What do you see? I see five beautifully dressed black women walking up the steps to enter a building. Look at their coats, heals, and hair. Absolutely glamorous. But I also don’t see clearly. The painting is blurry. Not like when the figures are in motion, but it looks like the image is a layer with another image. In this artwork, the painting was layered with the exact same image. The artists shifted the second image which was created on silk with toner to give that fuzzy, not in focus look. The unclarity of the artwork image might be to remind the view this history might be fading away.
The sketch prompt is to take a photograph of an image you don’t want the memory to fade away. Print the image twice. One on paper and the other on a different material, tracing paper or fabric. Line the pictures up a bit off-center to give your artwork an unclear image. Why did you select to photograph your subject and make the picture look blurry?

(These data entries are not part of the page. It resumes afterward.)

/-- The points after a point, with the clocks between; none where the code breaks a rule of R295 to R298 or R311. -/
def pathNext (code : List Nat) (x : PathPoint) : Option (Nat × List PathPoint) :=
  match code[x.pc]? with
  | none => none
  | some w =>
    let lastOfBody := x.loops.any fun l => l.2 = x.pc
    if !torLegal w then none
    else match x.slot with
      | some (k, j) =>
        if slotForbids w || lastOfBody then none
        else if k > 1 then some (1, [{ x with pc := x.pc + 1, slot := some (k - 1, j) }])
        else match j with
          | .to pc => some (1, [{ x with pc, slot := none }])
          | .call pc back =>
            if x.calls.length ≥ 4 || x.calls.contains back then none
            else some (1, [{ x with pc, slot := none, calls := back :: x.calls }])
          | .ret => x.calls.head?.map fun pc => (1, [{ x with pc, slot := none, calls := x.calls.tail }])
          | .leave => x.loops.head?.map fun l => (1, [{ x with pc := l.2 + 1, slot := none, loops := x.loops.tail, ended := true }])
          | .done => some (1, [])
      | none =>
        if torBranch w then
          let target := (x.pc : Int) + toSigned 16 (bits w 15 0)
          let back := x.loops.any fun l => (l.1 : Int) ≤ target && target ≤ x.pc && bits w 23 22 = 0
          if lastOfBody || target < 0 || back then none
          else
            let slot (j : Jump) : PathPoint := { x with pc := x.pc + 1, slot := some (2, j), ended := false }
            let taken := slot (match bits w 23 22 with
              | 0 => .to target.toNat | 1 => .call target.toNat (x.pc + 3) | 2 => .ret | _ => .done)
            let through := if bits w 27 24 = 0 then [] else x.onward 1
            some (1, taken :: through)
        else if torBreak w then
          if lastOfBody || x.loops.isEmpty then none
          else some (1, [{ x with pc := x.pc + 1, slot := some (2, .leave), ended := false }])
        else if torLoop w then
          let stop := x.pc + loopLength w
          if lastOfBody || x.loops.length ≥ 3 || x.loops.any (fun l => l.2 = stop) then none
          else
            let skip := if bit w 27 then [{ x with pc := stop + 1, ended := true }] else []
            some (1, { x with pc := x.pc + 1, loops := (x.pc + 1, stop) :: x.loops, ended := false } :: skip)
        else if torRep w then
          match code[x.pc + 1]? with
          | none => none
          | some r =>
            if lastOfBody || x.loops.any (fun l => l.2 = x.pc + 1) || !torParallel r || !torLegal r then none
            else some (2 + bits w 28 19, x.onward 2)
        else
          let clocks := if torLong w then 4
            else if torTload w then 80
            else if torMacro w then (match bits w 27 24 with | 1 => 14 | 4 => 10 | _ => 12)
            else 1
          some (clocks, x.onward 1)

/-- Does R299 admit an interrupt before this point? -/
def PathPoint.admits (x : PathPoint) : Bool :=
  x.slot.isNone && (x.ended || match x.loops with
    | [] => true
    | l :: _ => x.pc = l.1)

/-- Is every run from a point to the next admissible boundary at most `limit` clocks long (R300)? -/
def runWithin {Point : Type} (next : Point → Option (Nat × List Point)) (admits : Point → Bool) : Nat → Nat → Point → Bool
  | 0, _, _ => false
  | fuel + 1, limit, x => match next x with
    | none => false
    | some (clocks, ys) => clocks ≤ limit && ys.all fun y => admits y || runWithin next admits fuel (limit - clocks) y

/-- Every point that paths from the entries reach; none when a rule is broken on the way. -/
def reachPoints {Point : Type} [DecidableEq Point] (next : Point → Option (Nat × List Point)) :
    Nat → List Point → List Point → Option (List Point)
  | _, seen, [] => some seen
  | 0, _, _ => none
  | fuel + 1, seen, x :: rest =>
    if seen.contains x then reachPoints next fuel seen rest
    else match next x with
      | none => none
      | some (_, ys) => reachPoints next fuel (x :: seen) (ys ++ rest)

/-- The static check of code from its entries (R311): none when it passes, else the refusing status. -/
def staticCheck {Point : Type} [DecidableEq Point] (next : Point → Option (Nat × List Point)) (admits : Point → Bool)
    (entries : List Point) (holdoff : Nat) : Option Nat :=
  match reachPoints next 1000000 [] entries with
  | none => some Status.moduleFormat
  | some points =>
    if points.all fun x => !admits x || runWithin next admits (holdoff + 1) holdoff x then none else some Status.holdoffLimit

/-- The static check of Tor code. -/
def torCheck (code : List Nat) (entries : List Nat) (holdoff : Nat) : Option Nat :=
  staticCheck (pathNext code) PathPoint.admits
    (entries.map fun e => { pc := e, loops := [], calls := [], slot := none, ended := false }) holdoff

end Sys2Proof.Machine
end

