/-! ### Terrain windows (R270, R271, R303-R306) -/

/-- The buffer of a slot that a load writes: the one that is not ACTIVE. -/
def TerrainSlot.loadB (s : TerrainSlot) : Bool := s.a.state = .active || (s.b.state ≠ .active && s.a.state = .loading)
def TerrainSlot.inactive (s : TerrainSlot) : TerrainBuffer := if s.a.state = .active then s.b else s.a
def TerrainSlot.setInactive (s : TerrainSlot) (b : TerrainBuffer) : TerrainSlot :=
  if s.a.state = .active then { s with b } else { s with a := b }
def TerrainBuffer.inUse (b : TerrainBuffer) : Bool := b.state ≠ .empty
def TerrainSlot.inUse (s : TerrainSlot) : Bool := s.a.inUse || s.b.inUse

/-- The load of R304 as the placer orders it, with RESTART (R306). -/
def TerrainSlot.load (s : TerrainSlot) (table : Nat) (first : Int) (count : Nat) : TerrainSlot :=
  let gen := match s.active? with
    | some b => (b.gen + 1) % 256
    | none => 0
  s.setInactive { table, state := .loading, gen, first, count, ordered := true }

/-- Distance from what the movers need within LEAD_TIME to a window; 0 when one needs it (R270). DEDUCED (log 35). -/
def Head.windowNeed (h : Head) (t : Nat) (b : TerrainBuffer) : Nat :=
  match h.terrain? b.table with
  | none => 2 ^ 64
  | some tab =>
    let lo := tab.origin + b.first * (2 ^ tab.spacingLog2 : Nat)
    let hi := lo + (b.count * 2 ^ tab.spacingLog2 : Nat)
    (h.movers.map fun m =>
      let serves := (h.onTile t).any fun a => a.linear && a.track = m.track && bits (h.coeff a 0x29) 11 0 = b.table
      if !serves then 2 ^ 64
      else match h.axis? m.axis with
        | none => 2 ^ 64
        | some a =>
          let ahead := a.motion.at (h.now + h.compute.leadTime * 1000000)
          let (l1, h1) := m.span m.centre (ahead.v < 0)
          let (l2, h2) := m.span (roundDiv ahead.x 65536) (ahead.v < 0)
          let l := min l1 l2
          let u := max h1 h2
          if u < lo then (lo - u).toNat else if hi < l then (l - hi).toNat else 0).foldl min (2 ^ 64)

/-- The slot that takes a window: that of the neighbouring window of its table, a free one, or the one needed last (R270).
DEDUCED (log 35). -/
def Head.windowSlot (h : Head) (t : Nat) (table : Nat) (first : Int) (count : Nat) : Option Nat :=
  let slots := (h.tile t).slots
  let joins (s : TerrainSlot) : Bool := s.active?.any fun b => b.table = table && b.first < first + count && first < b.first + b.count
  let need (s : TerrainSlot) : Nat := min (if s.a.inUse then h.windowNeed t s.a else 2 ^ 64) (if s.b.inUse then h.windowNeed t s.b else 2 ^ 64)
  match slots.findIdx? joins, slots.findIdx? fun s => !s.inUse with
  | some k, _ => some k
  | none, some k => some k
  | none, none =>
    let best := (List.range slots.length).foldl (fun b k => if need (slots.getD k {}) > need (slots.getD b {}) then k else b) 0
    if need (slots.getD best {}) > 0 then some best else none

/-- First entry of the window that begins at a coordinate. -/
def Head.windowFirst (h : Head) (tab : Terrain) (coordinate : Int) : Int :=
  let count := min h.compute.windowWords (max tab.entries.length 1)
  let j := (coordinate - tab.origin) / (2 ^ tab.spacingLog2 : Nat)
  if tab.periodic then j % (max tab.entries.length 1 : Nat) else max 0 (min j (tab.entries.length - count : Nat))

/-- Order the window of a table that begins at a coordinate into a tile, unless it is held there (R270, R271). -/
def Head.loadWindow (h : Head) (t : Nat) (table : Nat) (coordinate : Int) : Head :=
  match h.terrain? table with
  | none => h
  | some tab =>
    let count := min h.compute.windowWords (max tab.entries.length 1)
    let first := h.windowFirst tab coordinate
    let same (b : TerrainBuffer) : Bool := b.table = table && b.first = first && b.count = count
    let held (b : TerrainBuffer) : Bool := b.inUse && same b
    let held (b : TerrainBuffer) : Bool := held b && (b.state ≠ .loading || b.ordered)
    if tab.cogging || (h.tile t).slots.any fun s => held s.a || held s.b then h
    else match h.windowSlot t table first count with
      | some k => h.setSlot t k fun s => s.load table first count
      | none => h

/-- Does the placer want the window of a table that begins at a coordinate for a mover?  The span that the mover claims within
LEAD_TIME reaches segments of the tile that use the table, and the window lies with a quarter of it behind the planned centre of
some instant until then (R270). DEDUCED (log 35). -/
def Head.windowWanted (h : Head) (tile : Nat) (tab : Terrain) (coordinate : Int) (m : Mover) : Bool :=
  (h.axis? m.axis).any fun a =>
    let now := a.motion.at h.now
    let ahead := a.motion.at (h.now + h.compute.leadTime * 1000000)
    let (x1, x2) := (roundDiv now.x 65536, roundDiv ahead.x 65536)
    let down : Bool := x2 < x1
    let (l1, h1) := m.span m.centre down
    let (l2, h2) := m.span x2 down
    let serves := (h.onTile tile).any fun s => s.linear && s.track = m.track && bits (h.coeff s 0x29) 11 0 = tab.id
      && (s.mover = some m.id || (s.segStart < max h1 h2 && min l1 l2 < s.segEnd))
    let spacing := 2 ^ tab.spacingLog2
    let behind := if down then 3 * h.compute.windowWords / 4 else h.compute.windowWords / 4
    let at_ (x : Int) : Int := (x - behind * spacing - tab.origin) / (spacing : Nat)
    let j := (coordinate - tab.origin) / (spacing : Nat)
    serves && min (at_ x1) (at_ x2) ≤ j + 1 && j ≤ max (at_ x1) (at_ x2) + 1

Time to TALK. One of the prominent women in the artwork is Ruby Blackburn. She was born in 1901 in Georgia and educated at Morris Brown College. She owned her own Beauty Shop in Atlanta and was active in the community and civic affairs. She organized the T.I.C. (To Improve Conditions) Club and many other organizations including the Georgia League of Negro Women Voters. I wonder what the women were going to fight for the day the original photograph was taken? The artists found the photograph at the Auburn Avenue Research Library Collection, where they received permission to use it as a reference in their artwork.